Wir lernen im Folgenden verschiedene Ideen kennen, die wir in den Theorien der humanistischen Psychologie finden können. Du wirst in allen erkennen, dass die Treue zu sich selbst von lebensnotwendiger Wichtigkeit ist, um eine wertvolle Existenz zu führen:

  • Existenzialismus: Dies ist eine der klassischen Vorstellungen der humanistischen Psychologie. Der Existenzialismus ist eine Strömung, nach der die Hauptfrage des Menschen die eigene Existenz und nicht die Essenz ist. Für die Existenzialisten bedeutet Zeit, die Möglichkeit, zu leben, und die Zukunft wird zu der Möglichkeit, diese Zeit in Freiheit zu leben. Sie sagen, dass Ängstlichkeit keinen Sinn habe, da der Mensch seine Existenz auf viele andere Weisen verbringen könne als mit Angst.
  • Transpersonalismus: Von Maslow verteidigt vertritt die humanistische Schule einen transpersonalen Standpunkt, dessen grundlegendes Konzept sich um die psychische Befriedigung des Menschens dreht. Es geht um die Befriedigung unterschiedlicher Bedürfnisse, die nach ihrer Wichtigkeit angeordnet sind und denen wir entsprechende Priorität einräumen sollten.
  • Die humanistische Psychologie und die humanistische Psychotherapie von Rogers basieren auf zwei grundlegenden Punkten:
    • Komplettes Vertrauen in die Person bzw. den Patienten: Es geht darum, dem Patienten Empathie entgegenzubringen und die Erfahrung und die Welt des Patienten zu verstehen.
    • Komplette Ablehnung der leitenden Rolle des Therapeuten.
  • Logotherapie: Viktor Frankl begründet seinen humanistischen Standpunkt mit der Suche nach dem Sinn des Lebens. Einem Sinn, der als Garant für unsere mentale Gesundheit funktioniert. Der, wenn wir uns in herausfordernden Situationen befinden, dieses Band darstellt, das uns ans Leben bindet und uns davon abhält, aufzugeben. Es ist genau diese Treue zu uns selbst, die uns beschützt.
  • Transaktionale Analyse: Ein anderer Standpunkt, der von Berne vertreten wird, beschreibt die humanistische Psychologie als Restauration und Schutz von Vertrauen in das existenzielle Potenzial der Person.
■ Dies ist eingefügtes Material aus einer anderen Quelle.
/-- The new value of one output element: INVALID weights give the settled results of R216. DEDUCED, notes/assumptions/23.md. -/
def outElem (mode : MMode) (numv1 invalid : Bool) (t : FVal) (acc : Nat) (ks : List ((FVal × Scale) × (FVal × Scale))) : Nat :=
  match mode with
  | .float => if invalid then 0x7FC00000 else floatElem (accPar .float numv1) t acc (ks.map fun (a, b) => (a.1, b.1, a.2, b.2))
  | .int => if invalid then 0x80000000 else intElem acc (ks.map fun (a, b) => (a.1.toInt, b.1.toInt))
  | .fp64 => if invalid then fmtF64.canonNaN else floatElem (accPar .fp64 numv1) t acc (ks.map fun (a, b) => (a.1, b.1, some 0, some 0))

/-- The words of an accumulator that one output element of column n fills, as (index in the accumulator file, word). -/
def outWords (mode : MMode) (acc i n v : Nat) : List (Nat × Word) :=
  match mode with
  | .fp64 =>
    let at' := 2048 * (acc + n / 32) + 128 * i + 2 * (n % 32)
    [(at', BitVec.ofNat 32 v), (at' + 1, BitVec.ofNat 32 (v / 2 ^ 32))]
  | _ => [(2048 * acc + 128 * i + n, BitVec.ofNat 32 v)]

/-- What an accumulator holds for an output element. -/
def accElem (mode : MMode) (accs : Array Word) (acc i n : Nat) : Nat :=
  match mode with
  | .fp64 =>
    let at' := 2048 * (acc + n / 32) + 128 * i + 2 * (n % 32)
    (accs.getD at' 0).toNat + 2 ^ 32 * (accs.getD (at' + 1) 0).toNat
  | _ => (accs.getD (2048 * acc + 128 * i + n) 0).toNat

/-- The words that an MMUL or MMULD writes, row by row (R214, R215). The weights are decoded by the tag that the macro has then: one that a
resume left empty, its stream being issued anew only later, as format 0. DESIGN CHOICE, notes/assumptions/77.md. -/
def mmulWords (v : RaceView) (acc : Nat) (dbl zf : Bool) (rows fmt : Nat) (l : LayoutRec) (base : Nat) : List (Nat × Word) :=
  let t := v.tile
  let mode := (aMode dbl fmt).getD .float
  let m := t.macros.toList.getD (acc / 2) MacroState.empty
  let cells := (Cells.dense 0 0 16384 m.cells).toArray
  let scales := (Cells.dense 0 0 512 m.scales).toArray
  let accs := (Cells.dense 0 0 32768 t.acc).toArray
  let tv := if m.tag.code = 12 then fmtF32.decode m.tscale.toNat else FVal.ofNum 1
  let cols := if dbl then 64 else 128
  (List.range rows).flatMap fun i =>
    let as := (List.range 128).map (aElem v fmt l base i)
    let outs := (List.range cols).flatMap fun n =>
      let bs := (List.range 128).map fun k => m.weight cells scales k n
      let acc0 := if zf then 0 else accElem mode accs acc i n
      outWords mode acc i n (outElem mode (t.k.numv == 1) (m.tag == .invalid) tv acc0 (as.zip bs))
    let zeros := if dbl then (List.range 2).flatMap fun h => (List.range 64).map fun c => (2048 * (acc + h) + 128 * i + 64 + c, (0 : Word))
      else []
    outs ++ zeros

/-- Words written to the accumulator file, with good parity. -/
def Tile.setAcc (t : Tile) (ws : List (Nat × Word)) : Tile :=
  { t with acc := Cells.setAll 0 t.acc ws, accBad := t.accBad.filter fun c => !(ws.any fun p => p.1 == c) }

/-- A number as a macro. -/
def macroNo (m : Nat) : Fin 8 := ⟨m % 8, Nat.mod_lt _ (by decide)⟩

/-- A macro has finished work in a cycle. -/
def Tile.macroDone (t : Tile) (m : Fin 8) (c : Nat) : Tile := { t with pipe := { t.pipe with macEnd := t.pipe.macEnd.set m.val c m.isLt } }

/-- A macro that a stream failed to fill: its weights and scales are free values (R225). DESIGN CHOICE, notes/assumptions/11.md. -/
def failedMacro (x : MacroState) (n : Nat) : MacroState :=
  { x with tag := .invalid, cells := Cells.tabulate 0 16384 (Config.failedWeight n), fails := none,
           scales := Cells.tabulate 0 512 fun q => (Config.failedWeight n (16384 + q)).setWidth 8 }

/-- A fill that failed behind earlier work of its macro takes its place once that is done: the weights are then those of a failed fill
(R203). -/
def Tile.settleMacro (t : Tile) (m : Fin 8) (draw : Nat) : Tile :=
  match (t.macros[m]).fails with
  | some q => if t.macroBusy m.val q then t else { t with macros := t.macros.set m.val (failedMacro t.macros[m] draw) m.isLt }
  | none => t

/-- The tile without an entry whose matrix work finished in a cycle; with none left pending the record of replaced bytes ends. -/
def Tile.workDone (t : Tile) (e : SbEntry) (m : Fin 8) (c draw : Nat) : Tile :=
  let t := (((t.countRest e c).entryDone e c).macroDone m c).settleMacro m draw
  if t.sb.any SbEntry.isMatrix then t else { t with raced := [] }

/-- Whether a post of a tile's stream is still to arrive at the tile by a cycle (R429): the CERR bit of a failed fill stands before an MMUL
writes the results of INVALID weights (R216). -/
def State.postsDue (s : State) (i : TileId) (c : Nat) : Bool := s.posts.any fun p => p.dst == i && p.due.any (· ≤ c)

/-- MMUL_WRITEBACK (R214, R428): the macro has finished its earlier work, and the accumulator is written. DEDUCED,
notes/assumptions/22.md. -/
def execMmulWriteback (t : TileId) (e : BitVec 4) (s : State) : Result :=
  let x := s.tile t
  match x.entry? e with
  | some ent =>
    match ent.work with
    | .mmul acc dbl zf rows fmt l base since =>
      let m := acc.toNat / 2
      let c := x.backCycle t ent
      if x.macroBusy m ent.seqNo || s.postsDue t c then .refused (.notEnabled "MMUL_WRITEBACK")
      else
        let ws := mmulWords ⟨x, ent.seqNo, since, s.draws⟩ acc.toNat dbl zf rows fmt.toNat l base.toNat
        .next { s.backDone t ((x.setAcc ws).workDone ent (macroNo m) c s.draws) with draws := s.draws + 1 }
    | _ => .refused (.notEnabled "MMUL_WRITEBACK")
  | none => .refused (.notEnabled "MMUL_WRITEBACK")

/-! ## MLDW (R219) -/

/-- MLDW's checks: the trap of the first that fails, or the B format. -/
def mldwCheck (t : Tile) (a : Nat) : Except (Nat × Nat) Nat :=
  let ovr := (t.k.mcfg.extractLsb' 0 4).toNat
  if ovr = 0 ∧ 0x1FFFFF < a then .error (0x04, addrDetail a)
  else
    let fmt := if ovr = 0 then regionFmt t.k a else ovr
    if !((decide (2 ≤ fmt) && decide (fmt ≤ 10))) then .error (0x14, 0x01)
    else match addrFault a (imageData fmt) 256 with
      | some c => .error (c, addrDetail a)
      | none =>
        if isMx fmt && decide (spadSize < mxOff (t.k.regionDesc a) + mxArea fmt) then .error (0x14, 0x07) else .ok fmt

/-- MLDW (R219). -/
def execMldw (mac : BitVec 3) (sa : SReg) (s : State) : Result :=
  s.runOwn "MLDW" (.mldw mac sa) fun _ _ t b =>
    let a := (t.sreg sa).toNat
    match mldwCheck t a with
    | .error (c, d) => .trap c d
    | .ok fmt => .keep (t.addEntry b (.mldw mac (BitVec.ofNat 4 fmt) a t.raced.length))

/-- Byte j of a block of w-bit elements that others may write: each element is read whole (R217). -/
def RaceView.blockByte (v : RaceView) (w a j : Nat) : Byte :=
  if w = 4 then
    let nib (e o : Nat) : Nat := bits (natOfBytes (v.bytes e (a + j : Nat) 1)) o 4
    BitVec.ofNat 8 (nib (2 * j) 0 + 16 * nib (2 * j + 1) 4)
  else
    let u := w / 8
    (v.bytes (j / u) (a + j / u * u : Nat) u).getD (j % u) 0

/-- MLDW_FILL_DONE (R219): every weight is placed and the tag set. -/
def execMldwFillDone (t : TileId) (e : BitVec 4) (s : State) : Result :=
  let x := s.tile t
  match x.entry? e with
  | some ent =>
    match ent.work with
    | .mldw m fmt a since =>
      if x.macroBusy m.toNat ent.seqNo then .refused (.notEnabled "MLDW_FILL_DONE")
      else
        let v : RaceView := ⟨x, ent.seqNo, since, s.draws⟩
        let f := fmt.toNat
        let desc := x.k.regionDesc a
        let data := v.blockByte (regionBits f) a
        let scale (q : Nat) := (v.bytes (100000 + q) (mxScaleAddr f desc (a + q * mxBlock f) : Nat) 1).getD 0 0
        let y := { x with macros := x.macros.set m.toNat (fillMacro f data scale [] 0) m.isLt }
        let c := x.backCycle t ent
        .next { s.backDone t (y.workDone ent (macroNo m.toNat) c s.draws) with draws := s.draws + 1 }
    | _ => .refused (.notEnabled "MLDW_FILL_DONE")
  | none => .refused (.notEnabled "MLDW_FILL_DONE")

/-! ## Draining and clearing (R226, R227) -/

/-- MVA's slot: half a row to a line, and zeroed with MVAZ. -/
def mvaSlot (zero : Bool) (pd : Line) (half : BitVec 1) (acc row : BitVec 4) : SlotFn := fun _ _ t _ =>
  let at' := 2048 * acc.toNat + 128 * row.toNat + 64 * half.toNat
  if t.accBad.any fun c => decide (at' ≤ c) && decide (c < at' + 64) then .trap 0x11 (acc.toNat + 16 * row.toNat)
  else
    let t' := t.setLine pd (Cells.getRange 0 t.acc at' 64)
    .keep (if zero then t'.setAcc ((List.range 64).map fun j => (at' + j, 0)) else t')

/-- MVA (R226). -/
def execMva (pd : Line) (half : BitVec 1) (acc row : BitVec 4) (s : State) : Result :=
  s.runSlot "MVA" (.mva pd half acc row) (mvaSlot false pd half acc row)

/-- MVAZ (R226). -/
def execMvaz (pd : Line) (half : BitVec 1) (acc row : BitVec 4) (s : State) : Result :=
  s.runSlot "MVAZ" (.mvaz pd half acc row) (mvaSlot true pd half acc row)

/-- MACZ (R227). -/
def execMacz (acc : BitVec 4) (s : State) : Result :=
  s.runPure "MACZ" (.macz acc) fun t => t.setAcc ((List.range 2048).map fun j => (2048 * acc.toNat + j, 0))

end Sys2Proof.Machine
end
  • Bioenergetische Ausrichtung: Lowen verteidigt Charakterstudien einer jeden Person, um so Neurosen und Repression zu verhindern, die entstehen, wenn der Mensch seine biologische Energie nicht frei ausdrücken und herauslassen kann.

Es ist offensichtlich, dass die humanistische Psychologie in großen Teilen der Idee große Wichtigkeit einräumt, sich selbst treu zu sein, denn nur wer sich selbst treu ist, kann es schaffen, sein enormes psychisches Potenzial und seine Fähigkeiten zu entwickeln und auszuschöpfen.